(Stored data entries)

- - - - -

-- ==== Sys2Proof/Machine/State.lean ====
section
/-! DEFINITION. The machine's state: every piece of state of `10_state.md` R20 to R43, the platform's parameters of
`92_eei_decisions.md` as plain data, and the model's own counter of free values. -/

namespace Sys2Proof.Machine

/-- The hidden state `run` (`10_state.md` R41). -/
inductive RunState where
  | running
  /-- WAI sets it (`52_stp_wai.md` R383); a hardware interrupt ends it. -/
  | waiting
  /-- STP sets it (`52_stp_wai.md` R381); only RESET ends it. -/
  | stopped
  deriving DecidableEq, Repr

/-- A set of hardware interrupt requests (`10_state.md` R41). -/
structure Requests where
  abort : Bool
  irq : Bool
  nmi : Bool
  reset : Bool
  deriving DecidableEq, Repr

/-- What the platform does at one recognition point (`Platform.events`, decision D6): the requests it newly makes,
and whether it asserts the IRQ line. -/
structure PlatformEvent where
  abort : Bool
  nmi : Bool
  reset : Bool
  irqLine : Bool
  deriving DecidableEq, Repr

/-- What the platform has at an address (`Platform.mem`, decision D3). -/
inductive MemKind where
  /-- A read returns the last write. -/
  | ram
  /-- A write is ignored. -/
  | rom
  /-- Reads and writes are the platform's functions. -/
  | device
  deriving DecidableEq, Repr

/-- The addresses `first` to `last` and what the platform has there (`Platform.mem`, decision D3). -/
structure Region where
  first : Addr
  last : Addr
  kind : MemKind
  deriving DecidableEq, Repr

/-- Memory: cells at strictly rising addresses, none holding what an unlisted byte reads as (`Memory.wf`). -/
abbrev Memory := List Host.Cell

/-- The state of the machine. Registers are in capitals and flags in lower case, as in `00_scope.md` R12. -/
structure State where
  /-- The accumulator `C`: `A` is its low byte, `B` its high byte (R21, R22). -/
  C : Word
  /-- The data bank register (R26). -/
  DBR : Byte
  /-- The direct register (R25). -/
  D : Word
  /-- The program bank register (R27). -/
  K : Byte
  /-- The program counter (R28). -/
  PC : Word
  /-- The processor status register, `n v m x d i z c` from bit 7 down (R32). -/
  P : Byte
  /-- The stack pointer (R24). -/
  S : Word
  /-- The X index register (R23). -/
  X : Word
  /-- The Y index register (R23). -/
  Y : Word
  /-- The emulation flag (R33). -/
  e : Bool
  /-- Whether instructions are fetched (R41). -/
  run : RunState
  /-- The pending hardware requests (R41). -/
  pending : Requests
  /-- `Platform.events`: one entry for each recognition point to come (decision D6, log 6). -/
  events : List PlatformEvent
  /-- `Platform.vector_map`: vector byte address and the address fetched in its stead (decision D8, log 7). -/
  vectorMap : List (Addr × Addr)
  /-- The model's own counter of free values drawn (log 8). -/
  freeCount : Nat
  /-- `Platform.mem`, the kind of each address: the first region that holds it decides, and an address in none is RAM
  (decision D3, log 5). -/
  regions : List Region
  /-- The accesses that devices have had, reads and writes, newest first, each with the number of its step: what their functions
  may depend on (decision D3, `20_memory.md` R80, R87; log 24). -/
  deviceLog : List (Nat × Access)
  /-- The number of steps begun: a device may answer differently at each (log 24). -/
  deviceTime : Nat
  /-- Memory: the contents of RAM and ROM (`20_memory.md` R60). -/
  mem : Memory
  deriving DecidableEq, Repr

/-- The reasons to stop with a fault: none. No instruction of this hardware raises a fault (`00_scope.md` R15,
`60_exceptions.md` R421), so the type has no constructor. Safe. -/
inductive Fault where
  deriving DecidableEq, Repr

/-- The reasons to refuse an instruction. -/
inductive Refusal where
  /-- Raised by an arm of `exec` for an instruction without a meaning yet. No arm raises it: every opcode has its
  meaning (`30_encoding.md` R98). Safe. -/
  | notModelled (mnemonic : String)
  deriving DecidableEq, Repr

/-- What a meaning answers. -/
abbrev Result := Host.Outcome State Fault Refusal

/-- The set of no requests. -/
abbrev Requests.none : Requests := { abort := false, irq := false, nmi := false, reset := false }

/-- The machine right after RESET (`10_state.md` R43). `e`, `m`, `x`, `XH`, `YH`, `SH`, `i`, `d`, `K`, `DBR`, `D` and `run` are
the rule's; `PC` is the RESET vector as read from this memory; `C`, `XL`, `YL`, `SL`, `n`, `v`, `z`, `c` and the pending
requests, which the rule leaves open, are the model's (DESIGN CHOICE, unsafe, log 1). -/
def State.reset : State where
  C := 0x0000#16
  DBR := 0x00#8
  D := 0x0000#16
  K := 0x00#8
  PC := 0x0000#16
  P := 0x34#8
  S := 0x0100#16
  X := 0x0000#16
  Y := 0x0000#16
  e := true
  run := .running
  pending := Requests.none
  events := []
  vectorMap := []
  freeCount := 0
  regions := []
  deviceLog := []
  deviceTime := 0
  mem := []

end Sys2Proof.Machine
end

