-- ==== Sys2Proof/WellFormed.lean ====
section
/-! DEFINITION. Which instructions a program can hold under given width flags: immediate data of 8 bits has no high byte
(`30_encoding.md` R93). Every other operand's width is its type's. -/

namespace Sys2Proof

/-- Immediate data fits the width that `flag` (`m` or `x`) selects: 8 bits when it is 1. -/
def immFits (flag : Bool) (imm : Word) : Bool := !flag || decide (hi8 imm = 0x00#8)

/-- Well formed under the flags `m` and `x` (R93, R94). -/
def Instr.wf (m x : Bool) : Instr → Bool
  | .brk => true
  | .oraDirXInd _ => true
  | .cop _ => true
  | .oraStkS _ => true
  | .tsbDir _ => true
  | .oraDir _ => true
  | .aslDir _ => true
  | .oraDirLong _ => true
  | .php => true
  | .oraImm imm => immFits m imm
  | .aslAcc => true
  | .phd => true
  | .tsbAbs _ => true
  | .oraAbs _ => true
  | .aslAbs _ => true
  | .oraLong _ => true
  | .bpl _ => true
  | .oraDirIndY _ => true
  | .oraDirInd _ => true
  | .oraStkSIndY _ => true
  | .trbDir _ => true
  | .oraDirX _ => true
  | .aslDirX _ => true
  | .oraDirLongY _ => true
  | .clc => true
  | .oraAbsY _ => true
  | .incAcc => true
  | .tcs => true
  | .trbAbs _ => true
  | .oraAbsX _ => true
  | .aslAbsX _ => true
  | .oraLongX _ => true
  | .jsrAbs _ => true
  | .andDirXInd _ => true
  | .jsl _ => true
  | .andStkS _ => true
  | .bitDir _ => true
  | .andDir _ => true
  | .rolDir _ => true
  | .andDirLong _ => true
  | .plp => true
  | .andImm imm => immFits m imm
  | .rolAcc => true
  | .pld => true
  | .bitAbs _ => true
  | .andAbs _ => true
  | .rolAbs _ => true
  | .andLong _ => true
  | .bmi _ => true
  | .andDirIndY _ => true
  | .andDirInd _ => true
  | .andStkSIndY _ => true
  | .bitDirX _ => true
  | .andDirX _ => true
  | .rolDirX _ => true
  | .andDirLongY _ => true
  | .sec => true
  | .andAbsY _ => true
  | .decAcc => true
  | .tsc => true
  | .bitAbsX _ => true
  | .andAbsX _ => true
  | .rolAbsX _ => true
  | .andLongX _ => true
  | .rti => true
  | .eorDirXInd _ => true
  | .wdm _ => true
  | .eorStkS _ => true
  | .mvp _ _ => true
  | .eorDir _ => true
  | .lsrDir _ => true
  | .eorDirLong _ => true
  | .pha => true
  | .eorImm imm => immFits m imm
  | .lsrAcc => true
  | .phk => true
  | .jmpAbs _ => true
  | .eorAbs _ => true
  | .lsrAbs _ => true
  | .eorLong _ => true
  | .bvc _ => true
  | .eorDirIndY _ => true
  | .eorDirInd _ => true
  | .eorStkSIndY _ => true
  | .mvn _ _ => true
  | .eorDirX _ => true
  | .lsrDirX _ => true
  | .eorDirLongY _ => true
  | .cli => true
  | .eorAbsY _ => true
  | .phy => true
  | .tcd => true
  | .jmpLong _ => true
  | .eorAbsX _ => true
  | .lsrAbsX _ => true
  | .eorLongX _ => true
  | .rts => true
  | .adcDirXInd _ => true
  | .per _ => true
  | .adcStkS _ => true
  | .stzDir _ => true
  | .adcDir _ => true
  | .rorDir _ => true
  | .adcDirLong _ => true
  | .pla => true
  | .adcImm imm => immFits m imm
  | .rorAcc => true
  | .rtl => true
  | .jmpAbsInd _ => true
  | .adcAbs _ => true
  | .rorAbs _ => true
  | .adcLong _ => true
  | .bvs _ => true
  | .adcDirIndY _ => true
  | .adcDirInd _ => true
  | .adcStkSIndY _ => true
  | .stzDirX _ => true
  | .adcDirX _ => true
  | .rorDirX _ => true
  | .adcDirLongY _ => true
  | .sei => true
  | .adcAbsY _ => true
  | .ply => true
  | .tdc => true
  | .jmpAbsXInd _ => true
  | .adcAbsX _ => true
  | .rorAbsX _ => true
  | .adcLongX _ => true
  | .bra _ => true
  | .staDirXInd _ => true
  | .brl _ => true
  | .staStkS _ => true
  | .styDir _ => true
  | .staDir _ => true
  | .stxDir _ => true
  | .staDirLong _ => true
  | .dey => true
  | .bitImm imm => immFits m imm
  | .txa => true
  | .phb => true
  | .styAbs _ => true
  | .staAbs _ => true
  | .stxAbs _ => true
  | .staLong _ => true
  | .bcc _ => true
  | .staDirIndY _ => true
  | .staDirInd _ => true
  | .staStkSIndY _ => true
  | .styDirX _ => true
  | .staDirX _ => true
  | .stxDirY _ => true
  | .staDirLongY _ => true
  | .tya => true
  | .staAbsY _ => true
  | .txs => true
  | .txy => true
  | .stzAbs _ => true
  | .staAbsX _ => true
  | .stzAbsX _ => true
  | .staLongX _ => true
  | .ldyImm imm => immFits x imm
  | .ldaDirXInd _ => true
  | .ldxImm imm => immFits x imm
  | .ldaStkS _ => true
  | .ldyDir _ => true
  | .ldaDir _ => true
  | .ldxDir _ => true
  | .ldaDirLong _ => true
  | .tay => true
  | .ldaImm imm => immFits m imm
  | .tax => true
  | .plb => true
  | .ldyAbs _ => true
  | .ldaAbs _ => true
  | .ldxAbs _ => true
  | .ldaLong _ => true
  | .bcs _ => true
  | .ldaDirIndY _ => true
  | .ldaDirInd _ => true
  | .ldaStkSIndY _ => true
  | .ldyDirX _ => true
  | .ldaDirX _ => true
  | .ldxDirY _ => true
  | .ldaDirLongY _ => true
  | .clv => true
  | .ldaAbsY _ => true
  | .tsx => true
  | .tyx => true
  | .ldyAbsX _ => true
  | .ldaAbsX _ => true
  | .ldxAbsY _ => true
  | .ldaLongX _ => true
  | .cpyImm imm => immFits x imm
  | .cmpDirXInd _ => true
  | .rep _ => true
  | .cmpStkS _ => true
  | .cpyDir _ => true
  | .cmpDir _ => true
  | .decDir _ => true
  | .cmpDirLong _ => true
  | .iny => true
  | .cmpImm imm => immFits m imm
  | .dex => true
  | .wai => true
  | .cpyAbs _ => true
  | .cmpAbs _ => true
  | .decAbs _ => true
  | .cmpLong _ => true
  | .bne _ => true
  | .cmpDirIndY _ => true
  | .cmpDirInd _ => true
  | .cmpStkSIndY _ => true
  | .pei _ => true
  | .cmpDirX _ => true
  | .decDirX _ => true
  | .cmpDirLongY _ => true
  | .cld => true
  | .cmpAbsY _ => true
  | .phx => true
  | .stp => true
  | .jmpAbsLong _ => true
  | .cmpAbsX _ => true
  | .decAbsX _ => true
  | .cmpLongX _ => true
  | .cpxImm imm => immFits x imm
  | .sbcDirXInd _ => true
  | .sep _ => true
  | .sbcStkS _ => true
  | .cpxDir _ => true
  | .sbcDir _ => true
  | .incDir _ => true
  | .sbcDirLong _ => true
  | .inx => true
  | .sbcImm imm => immFits m imm
  | .nop => true
  | .xba => true
  | .cpxAbs _ => true
  | .sbcAbs _ => true
  | .incAbs _ => true
  | .sbcLong _ => true
  | .beq _ => true
  | .sbcDirIndY _ => true
  | .sbcDirInd _ => true
  | .sbcStkSIndY _ => true
  | .pea _ => true
  | .sbcDirX _ => true
  | .incDirX _ => true
  | .sbcDirLongY _ => true
  | .sed => true
  | .sbcAbsY _ => true
  | .plx => true
  | .xce => true
  | .jsrAbsXInd _ => true
  | .sbcAbsX _ => true
  | .incAbsX _ => true
  | .sbcLongX _ => true

end Sys2Proof
end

- - - - -

ACTIVITY
Copy out each line of the records above that includes "Word".

RESPONSE
  C : Word
  D : Word
  PC : Word
  S : Word
  X : Word
  Y : Word
def immFits (flag : Bool) (imm : Word) : Bool := !flag || decide (hi8 imm = 0x00#8)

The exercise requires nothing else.